De la part d'Anthony Asquith on s'attend forcément à quelque chose de raffiné, le côté british distingué début de siècle dernier, si l'on garde en tête des films comme L'Ombre d'un homme, Le Chemin des étoiles, ou encore Winslow contre le roi et en un sens, malgré ses différences notables de genre, Orders to Kill s'insère assez naturellement dans cette veine. Il y a un soin remarquable porté à la description des différents temps de cette mission, pendant la Seconde Guerre mondiale, visant à éliminer un agent double infiltré dans les rangs de la résistance française. L'opération doit être menée par un jeune pilote de bombardier américain, après un passage du côté du Royaume-Uni, et se décompose entre trois grandes parties : la formation, la mission à proprement parler, et un dernier chapitre succinct concernant les conséquences.
Il y a beaucoup de choses surprenantes dans ce film aux contours assez insaisissables : il s'agit autant d'un film (en temps) de guerre qu'un thriller d'infiltration, il avance d'abord comme un film d'espionnage mais la tonalité générale ne correspond absolument pas à cette case, et il revêt dans sa seconde moitié une dimension beaucoup plus psychologique et morale en s'attachant au ressenti du protagoniste, en examinant ses sentiments de doute et de culpabilité. On peut également y voir une critique assez franche, en 1958, du principe même de guerre à travers ses victimes collatérales, comme en témoigne un long monologue de la part d'une femme occupant un rôle central au moment où le héros remet en question la légitimité de sa mission : "Murder? But this is war, war. And in a war the innocent and the guilty get killed together. When you were ordered to drop bombs over France, did you refuse because you might have killed innocent Frenchmen. Or women? Or children like yourself? Or cats? Or are you such a marksman that you can press a button and drop a bomb that will only kill Germans and collaborators? You didn't go whining back to your superior officers saying I couldn't do it, there might have been a man in the marshalling yard who loved his mother."
Petit aparté au sujet d'un drôle de choix de montage : on relève la présence de Lillian Gish dans le rôle de la mère, apparaissant seulement quelques secondes dans un flashback situé en introduction.

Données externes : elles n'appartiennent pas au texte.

-- ==== Sys2Proof/Machine/CardCmds.lean ====
section
/-! DEFINITION. The meanings of custodian cards and the backup card (R354 to R377). -/

namespace Sys2Proof.Machine

/-- CARD_ACTIVATION (R356). After CC_x_PRES_N has been low 10 ms the port powers and activates the card. -/
def execCardActivation (p : Nat) (s : State) : Host.Outcome State Fault Refusal :=
  onDev s (fun d => d.cardStart p)

/-- ATR_RECEIVE (R355). The port receives the ATR and stays, changes class, or refuses the card. -/
def execAtrReceive (p : Nat) (bs : List Byte) (s : State) : Host.Outcome State Fault Refusal :=
  onDev s (fun d => d.atrReceive p bs)

/-- ATR_TIMEOUT (R355). No ATR within 40,000 clocks refuses the card with NO_ATR. -/
def execAtrTimeout (p : Nat) (s : State) : Host.Outcome State Fault Refusal :=
  onDev s (fun d => d.atrTimeout p)

/-- PPS_RESPONSE (R357). The card's PPS response sets the transmission parameters or causes reactivation. -/
def execPpsResponse (p : Nat) (bs : List Byte) (s : State) : Host.Outcome State Fault Refusal :=
  onDev s (fun d => d.ppsResponse p bs)

/-- PPS_TIMEOUT (R357). A PPS response that does not arrive leads to deactivation and one reactivation, and a second failure
refuses the card. -/
def execPpsTimeout (p : Nat) (s : State) : Host.Outcome State Fault Refusal :=
  onDev s (fun d => d.ppsTimeout p)

/-- T1_BLOCK_RECEIVE (R359). A T=1 block from the card is accepted or triggers error recovery. -/
def execT1BlockReceive (p nad pcb : Nat) (inf : List Byte) (ok : Bool) (s : State) : Host.Outcome State Fault Refusal :=
  onDev s (fun d => d.t1Block p nad pcb inf ok)

/-- T1_BLOCK_TIMEOUT (R359). CWT or BWT expires and the block counts as invalid. -/
def execT1BlockTimeout (p : Nat) (s : State) : Host.Outcome State Fault Refusal :=
  onDev s (fun d => d.t1Timeout p)

/-- S_WTX_REQUEST (R359). The card's S(WTX) request extends BWT for the next block. -/
def execSWtxRequest (p k : Nat) (s : State) : Host.Outcome State Fault Refusal :=
  onDev s (fun d => d.sWtx p k)

/-- S_ABORT_REQUEST (R359). The card's S(ABORT) is answered and the APDU in progress fails. -/
def execSAbortRequest (p : Nat) (s : State) : Host.Outcome State Fault Refusal :=
  onDev s (fun d => d.sAbort p)

/-- S_IFS_REQUEST (R359). The card's S(IFS) request sets IFSC. -/
def execSIfsRequest (p k : Nat) (s : State) : Host.Outcome State Fault Refusal :=
  onDev s (fun d => d.sIfs p k)

/-- CARD_RESPONSE_TIMEOUT (R359). 120 s without a response deactivates the card with TIMEOUT. -/
def execCardResponseTimeout (p : Nat) (s : State) : Host.Outcome State Fault Refusal :=
  onDev s (fun d => d.cardTimeout p)

/-- CARD_REMOVAL (R360). CC_x_PRES_N rises and the port deactivates the card within 100 µs. -/
def execCardRemoval (p : Nat) (s : State) : Host.Outcome State Fault Refusal :=
  onDev s (fun d => d.cardRemoval p)

/-- SELECT (R362). The card application is selected by its AID. -/
def execSelect (p : Nat) (s : State) : Host.Outcome State Fault Refusal :=
  onDev s (fun d => d.select p)

/-- GET_INFO (R362). The card returns its serial, KEY_ID, public key and share slots. -/
def execGetInfo (p : Nat) (s : State) : Host.Outcome State Fault Refusal :=
  onDev s (fun d => d.getInfo p)

/-- OPEN_SESSION (R364). The Warden and card establish a protected session by ECDH. -/
def execOpenSession (p : Nat) (s : State) : Host.Outcome State Fault Refusal :=
  onDev s (fun d => d.openSession p)

/-- SIGN_AUTH (R367). The card returns a custodian signature that the Warden adds to the open ceremony. -/
def execSignAuth (p : Nat) (s : State) : Host.Outcome State Fault Refusal :=
  onChip s (fun c => c.signAuth p)

/-- PUT_SHARE (R368). The card stores an archive-key share in a slot. -/
def execPutShare (p : Nat) (s : State) : Host.Outcome State Fault Refusal :=
  onDev s (fun d => d.putShare p)

/-- GET_SHARE (R368). The card returns a stored share, and the Warden rebuilds the archive key once M distinct shares match. -/
def execGetShare (p : Nat) (s : State) : Host.Outcome State Fault Refusal :=
  onChip s (fun c => c.getShare p)

/-- CLOSE_SESSION (R364). The card session ends and both sides zeroise its keys. -/
def execCloseSession (p : Nat) (s : State) : Host.Outcome State Fault Refusal :=
  onDev s (fun d => d.closeSession p)

/-- GET_RESPONSE (R361). The port collects further response data announced by SW 61 xx. -/
def execGetResponse (p : Nat) (s : State) : Host.Outcome State Fault Refusal :=
  onDev s (fun d => d.getResponse p)

/-- SD_CARD_INIT (R370). After SD_CD_N has been low 10 ms the port powers and initialises the card. -/
def execSdCardInit (cmd8 ready ccs s18a sw : Bool) (blocks : Nat) (sdxc : Bool) (top : Nat) (s : State) : Host.Outcome State Fault Refusal :=
  onDev s (fun d => d.sdStart cmd8 ready ccs s18a sw blocks sdxc top)

/-- SD_TUNING (R371). The port tunes its sampling tap for SDR50 or SDR104, stepping down if no tap passes. -/
def execSdTuning (ok : Bool) (s : State) : Host.Outcome State Fault Refusal :=
  onDev s (fun d => d.sdTuning ok)

/-- SD_BLOCK_WRITE (R372). The port writes one archive block with CMD24. -/
def execSdBlockWrite (crcs : Nat) (s : State) : Host.Outcome State Fault Refusal :=
  onChip s (fun c => c.sdBlockWrite crcs)

/-- SD_BLOCK_READ (R377). The backup port completes the read of one archive block from the SD card for a restore. -/
def execSdBlockRead (bs : List Byte) (crcs : Nat) (s : State) : Host.Outcome State Fault Refusal :=
  onChip s (fun c => c.sdBlockRead bs crcs)

/-- SD_BUSY_END (R372). The card releases DAT0 after a write's busy phase. -/
def execSdBusyEnd (s : State) : Host.Outcome State Fault Refusal :=
  onChip s (fun c => c.sdBusyEnd)

/-- SD_BUSY_TIMEOUT (R372). A busy phase longer than 500 ms is a card error. -/
def execSdBusyTimeout (s : State) : Host.Outcome State Fault Refusal :=
  onChip s (fun c => c.sdBusyTimeout)

/-- SD_CARD_REMOVAL (R373). SD_CD_N rises and the port powers the card down within 100 µs. -/
def execSdCardRemoval (data : Bool) (s : State) : Host.Outcome State Fault Refusal :=
  onChip s (fun c => c.sdRemoval data)

end Sys2Proof.Machine
end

On peut regretter la légèreté avec laquelle est traitée toute la première longue phase de formation, tant on a parfois l'impression d'être dans un camp de vacances de scouts. Le scénario justifie assez rapidement le fait que la recrue n'est pas un tueur professionnel, mais quand même, pour assassiner un leader de la résistance qui serait un traître parfaitement infiltré, on a du mal avec les prémices du film qui avance pourtant que (seul) le cœur de l'histoire est basé sur des faits réels... Le soldat ne sait pas ce qu'est un sternum, il apprend à tuer par étranglement comme s'il s'agissait d'un jeu entre amis durant une séquence d'entraînement un peu longuette, et il fait preuve d'une immaturité assez incroyable dans l'exécution de sa mission.
Mais peu à peu, c'est précisément cette incompétence, cette hésitation voire cette maladresse qui le feront sortir d'un chemin tout tracé et qui poseront les bases d'un dilemme moral formant la pierre angulaire des enjeux. Il devient humain en quelque sorte, malgré les remontrances de l'agent local (le personnage de tante Léonie n'y va pas par quatre chemin, c'est même un peu bourrin : "Himmler likes cats. Goering likes pictures. Hitler likes music. Goebbels is a wonderful father. What of it?") et ce sera le début d'un nouveau parcours, le conduisant tout droit vers un final gorgé d'une amertume tenace.